En el mismo segundo en que Ye Ling salió de la Pagoda Vidriada, se oyó un fuerte estruendo cuando la pagoda se derrumbó con un estrépito colosal.
Al ver esta escena, el corazón de Ye Ling pareció ser atenazado por algo, ¡causándole un dolor indescriptible!
En ese momento, apretó el puño con tanta fuerza que emitió un crujido, mientras decía en voz baja: —Maestro, en cuanto me haga más fuerte, ¡te juro que te vengaré!
Antes de que Ye Ling pudiera seguir pensando, una voz llena de burla resonó de repente junto a su oído: —¿Chico, has salido tan pronto? ¿Ya has decidido cómo quieres morir?
Al mirar en la dirección de la voz, ¡quien hablaba no era otro que el Dragón Tortuga!
Aunque estaba atado con cuerdas, ¡eso no afectaba en lo más mínimo a su salvajismo!
Sin siquiera levantar los párpados, Ye Ling se limitó a decir: —Dragón Tortuga, desataré tus cuerdas, y los rencores entre tú y mi maestro terminarán aquí. ¿Te parece bien?
—¡Jaja, sí, me parece bien! ¡Por supuesto que me parece bien! Solo ayúdame a quitarme estas cuerdas y consideraré zanjado mi rencor con tu maestro. ¡Soy hombre de palabra!

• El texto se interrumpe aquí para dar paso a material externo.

/-! ### Witnesses: streams, records and pickup -/

theorem witness_StreamsStart :
    let f : FB := ⟨gA, 1, 0, false, 2, 1⟩
    hc.str = .c ∧ hc.guardHolds f.g = true ∧ hc.cur.cont.th = false ∧ (hc.cur.stream .a).started = false ∧
    namesSlot (hc.branchTarget f) = true ∧ (with0 (fun c => { c with sa := { c.sa with started := true, finished := true } }) hc).cur.sa.finished = true ∧
    (let s := with0 (fun c => { c with cont := { c.cont with th := true } }) hc
     s.guardHolds f.g = true ∧ s.cur.cont.th = true) := by
  decide +kernel

theorem test_start : next (exec (.start ⟨gA, 2, 0, false, 2, 1⟩) hc) (fun t => t.cur.sx.started && t.cur.sx.pc = 0x58 && t.turn = [(0, .c), (0, .x)]) = true := by
  decide +kernel

/-- C has posted a tile job. -/
def tiled : State := with0 (fun c => { c with sc := { c.sc with tile := 1 } }) hc

theorem witness_StreamsWait :
    (let c := tiled.cur
     c.loads .c ≤ 0 ∧ c.stores .c ≤ 0 ∧ c.sc.copies ≤ 0 ∧ c.sc.tile ≤ (fl 0 (1 * 2 ^ 19)).imm.toNat / 2 ^ 19 % 64 ∧ ¬ c.sc.tile ≤ 0) ∧
    (fl 0 (2 ^ 25)).imm.toNat / 2 ^ 25 % 2 = 1 ∧ (as .x hc).cur.inflight = [] := by decide +kernel

theorem test_wait_stalls : next (exec (.wait (fl 0 0)) tiled) (fun t => t = tiled) = true := by decide +kernel
theorem test_wait_fin : next (exec (.wait (fl 0 (2 ^ 25))) (as .a { hc with turn := [(0, .a), (0, .c)] })) (fun t => t.cur.sa.finished && t.turn = [(0, .c)]) = true := by
  decide +kernel
theorem test_wait_fin_in_c : next (exec (.wait (fl 0 (2 ^ 25))) hc) (fun t => t.cur.cont.cause = 0x401 && !t.cur.sc.finished) = true := by decide +kernel

/-- A descriptor of group 0, priority 5 and no frame in x6; and one with a frame of the extent of k15 in x7. -/
def spawner : State := with0 (fun c => (c.setScalar .c 6 0x500).setScalar .c 7 (0x40000000 + 0x1500) |>.setTok 15 (tokOf 1)) hc

theorem witness_SpawnsAndRecords :
    (let s := spawner
     let f : FB := ⟨gA, 6, 0, false, 2, 1⟩
     let f' : FB := ⟨gA, 7, 0, false, 2, 1⟩
     s.str = .c ∧ s.guardHolds f.g = true ∧ s.cur.cont.th = false ∧ s.badDescriptor (s.rd f.d) = false ∧ (s.rd f.d).toNat / 2 ^ 11 % 4 = 0 ∧
     s.badDescriptor (s.rd f'.d) = false ∧ (s.rd f'.d).toNat / 2 ^ 11 % 4 = 2 ∧ keepsEntries s.cur s.cur.ctx (tokIndex (s.cur.tok 15)) ∧
     s.checkToken s.cur.ctx (s.cur.tok 15) ((s.rd f'.d).toNat / 2 ^ 24) 64 (needR ||| needW) = .ok (entryOf (page 0)) ∧
     namesSlot (s.branchTarget f) = true ∧ s.curCtx.poolUsed < s.curCtx.poolQuota ∧ s.findSlot (dieOf s.core) = some (0, 1)) := by
  refine ⟨by decide, by decide +kernel, by decide +kernel, by decide +kernel, by decide +kernel, by decide +kernel, by decide +kernel, keeps_of (by decide +kernel),
    answer_eq (by decide +kernel), by decide +kernel, by decide +kernel, by decide +kernel⟩

theorem test_spawn :
    next (exec (.spawn ⟨gA, 6, 0, false, 2, 1⟩) spawner) (fun t => ((t.recAt 0 1).map (·.prio)) = some 5 && t.events = [.spawnReady 0 1]) = true := by
  decide +kernel

theorem witness_Records :
    (recIs (fun r => { r with state := .waiting }) hc).recAt 0 0 = some { rec0 with state := .waiting } ∧
    (let r := { rec0 with state := RecState.ready }
     (recIs (fun _ => r) hc).recAt 0 0 = some r ∧ r.t0 ≤ hc.time ∧ r.level hc.time < 7) := by decide +kernel

theorem test_level_rises : next (exec (.effectiveLevelRise 0) (recIs (fun r => { r with state := .ready }) hc)) (fun t => t.time = 4096) = true := by
  decide +kernel

theorem witness_SuspendAndPickup : hc.str = .c ∧ hc.guardHolds gA = true ∧ maySuspend hc ∧ hc.recAt hc.cur.recDie hc.cur.recSlot = some rec0 :=
  ⟨by decide, by decide +kernel, suspend_of (by decide +kernel), by decide +kernel⟩

theorem test_exit : next (exec (.exit (fi 0 0 0)) hc) (fun t => t.recAt 0 0 = none && (t.coreAt 0).mode = .idle && t.turn = []) = true := by
  decide +kernel

/-- The core is idle and its context's record is READY. -/
def idle : State := with0 (fun _ => { Core.reset with resident := some 1 }) (recIs (fun r => { r with state := .ready, frameOff := 0x40, ftok := 9 }) hc)

theorem witness_Pickup :
    (idle.coreAt 0).mode = .idle ∧ (idle.coreAt 0).stopping = false ∧ (idle.dieAt (dieOf 0)).inService = true ∧
    (idle.coreAt 0).underTest = false ∧
    idle.choose 0 = some ((0, 0), { rec0 with state := .ready, frameOff := 0x40, ftok := 9 }) ∧ (idle.coreAt 0).resident = some 1 := by decide +kernel

theorem test_pickup :
    next (exec (.pickup 0) idle) (fun t => (List.range 7).map ((t.coreAt 0).scalar .c) = [0, 1, 2, 3, 4, 0x40, 0] && (t.coreAt 0).tok 15 = 9 && (t.coreAt 0).sc.pc = 8) = true := by
  decide +kernel

/-! ### Witnesses: memory -/

/-- The word of 8 bytes at 0x40 of the page. -/
def word40 (cls : Nat) : Seg := ⟨0, 0, 8, page cls, 0x40⟩
/-- x1 holds 0x40, and memory there 0x8877665544332211. -/
def mem0 (s : State) : State := { rx 1 0x40 (rx 2 0x0102030405060708 s) with mem := Memory.writeNat [] 0x40 8 0x8877665544332211 }

theorem witness_HomeAndDeviceWrites : tidy (mem0 hc) := tidy_of (by decide +kernel)

theorem witness_SharedLoads :
    let s := mem0 hc
    let f := fm 3 1 1 0 3
    s.str = .c ∧ s.guardHolds f.g = true ∧ tidy s ∧ coherent s ∧ s.cur.counterFull .c .load = false ∧ plainPart s (word40 0) ∧
    s.homePoison (lineNo 0x40) = 0 ∧ f.hint ≠ 3 ∧ s.checkReq s.core (fmMemOp f .load needR) (s.newReq (.lds f) 7 0 (s.rd f.s2) 0 .none .none) = .ok [word40 0] ∧
    s.checkReq s.core { fmMemOp f .load needR with na := false } (s.newReq (.ldacq f) 7 0 (s.rd f.s2) 0 .none .none) = .ok [word40 0] ∧
    unhindered s (fmMemOp f .load needR) (s.newReq (.lds f) 7 0 (s.rd f.s2) 0 .none .none) [word40 0] ∧
    unhindered s { fmMemOp f .load needR with na := false } (s.newReq (.ldacq f) 7 0 (s.rd f.s2) 0 .none .none) [word40 0] :=
  ⟨by decide, by decide +kernel, tidy_of (by decide +kernel), coherent_of (by decide +kernel), by decide +kernel, plain_of (by decide +kernel),
    by decide +kernel, by decide, answer_eq (by decide +kernel), answer_eq (by decide +kernel), unhindered_of (by decide +kernel),
    unhindered_of (by decide +kernel)⟩

/-- A, with x1 and x2 as C has them in `mem0`, behind a stopped vector load of another class and of other lines. -/
def inA (s : State) : State :=
  let s := as .a (with0 (fun c => { c with a := c.x, sa := { c.sc with started := true } }) (mem0 s))
  with0 (fun c => { c with reqs := [{ s.newReq (.vld { fm 0 1 1 0 2 with cls := 1 }) 0 0 0x1000 0 .none .none with stop := some ⟨cPoison, 0⟩ }] }) s

theorem witness_SharedLoads_in_a :
    let s := inA hc
    let f := fm 3 1 1 0 3
    s.str ≠ .x ∧ s.guardHolds f.g = true ∧ tidy s ∧ coherent s ∧ s.cur.counterFull s.str .load = false ∧ plainPart s (word40 0) ∧
    s.checkReq s.core (fmMemOp f .load needR) (s.newReq (.lds f) 7 0 (s.rd f.s2) 0 .none .none) = .ok [word40 0] ∧
    unhindered s (fmMemOp f .load needR) (s.newReq (.lds f) 7 0 (s.rd f.s2) 0 .none .none) [word40 0] ∧ s.cur.reqs ≠ [] :=
  ⟨by decide, by decide +kernel, tidy_of (by decide +kernel), coherent_of (by decide +kernel), by decide +kernel, plain_of (by decide +kernel),
    answer_eq (by decide +kernel), unhindered_of (by decide +kernel), by decide +kernel⟩

theorem test_lds_bytes : next (exec (.lds { fm 3 1 1 1 1 with sgn := true }) (mem0 hc)) (fun t => t.cur.scalar .c 3 = 0x4433) = true := by
  decide +kernel
theorem test_lds_sign : next (exec (.lds { fm 3 1 1 7 0 with sgn := true }) (mem0 hc)) (fun t => t.cur.scalar .c 3 = 0xFFFFFFFFFFFFFF88) = true := by
  decide +kernel

/-- Core 0 holds the word's line, whose first stored byte is the one at 0x40. -/
def held (cls : Nat) (st : LineState) (s : State) : State :=
  with0 (fun c => { c with lines := [(0, ⟨st, (s.homeLine 0), if cls = 0 then 0 else byteMask 0x40 1, cls, 0⟩)] }) s

theorem witness_SharedLoads_own :
    let s := held 0 .e (mem0 hc)
    coherent s ∧ plainPart s (word40 0) ∧ s.cur.hasCache = true ∧ (SMap.find s.cur.lines (lineNo 0x40)).map (·.poison) = some 0 ∧
    next (exec (.lds (fm 3 1 1 0 3)) s) (fun t => t.cur.scalar .c 3 = 0x8877665544332211) = true :=
  ⟨coherent_of (by decide +kernel), plain_of (by decide +kernel), by decide +kernel, by decide +kernel, by decide +kernel⟩

theorem witness_SharedLoads_sc :
    let s := held 1 .m (mem0 sc)
    let f := fm 3 1 1 0 3
    tidy s ∧ coherent s ∧ plainPart s (word40 1) ∧ (word40 1).frame.cls ≠ 0 ∧ keepsEntries s.cur s.cur.ctx (tokIndex (s.cur.tok f.s1.toNat)) ∧
    s.checkReq s.core (fmMemOp f .load needR) (s.newReq (.lds f) 7 0 (s.rd f.s2) 0 .none .none) = .ok [word40 1] ∧
    unhindered s (fmMemOp f .load needR) (s.newReq (.lds f) 7 0 (s.rd f.s2) 0 .none .none) [word40 1] :=
  ⟨tidy_of (by decide +kernel), coherent_of (by decide +kernel), plain_of (by decide +kernel), by decide, keeps_of (by decide +kernel),
    answer_eq (by decide +kernel), unhindered_of (by decide +kernel)⟩

theorem witness_SharedStores :
    (let s := mem0 hc
     let f := fm 2 1 1 0 3
     s.cur.counterFull .c .store = false ∧ plainPart s (word40 0) ∧ (word40 0).frame.cls = 0 ∧
     s.checkReq s.core (fmMemOp f .store needW) (s.newReq (.sts f) 7 0 (s.rd f.s2) (s.rd f.d) .none .none) = .ok [word40 0] ∧
     s.checkReq s.core { fmMemOp f .store needW with na := false } (s.newReq (.strel f) 7 0 (s.rd f.s2) (s.rd f.d) .none .none) = .ok [word40 0] ∧
     unhindered s (fmMemOp f .store needW) (s.newReq (.sts f) 7 0 (s.rd f.s2) (s.rd f.d) .none .none) [word40 0] ∧
     unhindered s { fmMemOp f .store needW with na := false } (s.newReq (.strel f) 7 0 (s.rd f.s2) (s.rd f.d) .none .none) [word40 0]) ∧
    (let s := mem0 sc
     let f := fm 2 1 1 0 3
     coherent s ∧ tidy s ∧ plainPart s (word40 1) ∧ heldBack s (fmMemOp f .store needW) (word40 1) ∧
     keepsEntries s.cur s.cur.ctx (tokIndex (s.newReq (.sts f) 7 0 (s.rd f.s2) (s.rd f.d) .none .none).tok) ∧
     s.checkReq s.core (fmMemOp f .store needW) (s.newReq (.sts f) 7 0 (s.rd f.s2) (s.rd f.d) .none .none) = .ok [word40 1] ∧
     unhindered s (fmMemOp f .store needW) (s.newReq (.sts f) 7 0 (s.rd f.s2) (s.rd f.d) .none .none) [word40 1]) ∧
    (let s := mem0 sc
     let f := fm 2 1 1 0 3 1
     ¬ heldBack s (fmMemOp f .store needW) (word40 1) ∧ s.cur.lines = [] ∧
     s.checkReq s.core (fmMemOp f .store needW) (s.newReq (.sts f) 7 0 (s.rd f.s2) (s.rd f.d) .none .none) = .ok [word40 1] ∧
     unhindered s (fmMemOp f .store needW) (s.newReq (.sts f) 7 0 (s.rd f.s2) (s.rd f.d) .none .none) [word40 1]) :=
  ⟨⟨by decide +kernel, plain_of (by decide +kernel), by decide, answer_eq (by decide +kernel), answer_eq (by decide +kernel),
      unhindered_of (by decide +kernel), unhindered_of (by decide +kernel)⟩,
    ⟨coherent_of (by decide +kernel), tidy_of (by decide +kernel), plain_of (by decide +kernel), by unfold heldBack; decide +kernel, keeps_of (by decide +kernel), answer_eq (by decide +kernel),
      unhindered_of (by decide +kernel)⟩,
    by unfold heldBack; decide +kernel, by decide +kernel, answer_eq (by decide +kernel), unhindered_of (by decide +kernel)⟩

theorem test_sts_reaches_home : next (exec (.sts (fm 2 1 1 0 2)) (mem0 hc)) (fun t => lineBytes (t.homeLine 0) 0x40 8 = 0x8877665505060708) = true := by
  decide +kernel
theorem test_sts_held_back :
    next (exec (.sts (fm 2 1 1 0 2)) (mem0 sc)) (fun t => Memory.readNat t.mem 0x40 8 = 0x8877665544332211 &&
      (SMap.find t.cur.lines 0).map (fun e => e.dirty) = some (byteMask 0x40 4)) = true := by decide +kernel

Ye Ling asintió, fue directo hacia el Dragón Tortuga, agarró las cuerdas con la mano y, en ese momento, su Energía Espiritual las envolvió lentamente.
Después de un rato, las cuerdas que ataban al Dragón Tortuga empezaron a aflojarse, y sus ataduras desaparecieron con ellas.
—Jajaja, ¿así que esto es lo que se siente al ser libre? ¡Es maravilloso!
El Dragón Tortuga rio a carcajadas; había estado atormentado y casi a punto de quebrarse por los días de cautiverio.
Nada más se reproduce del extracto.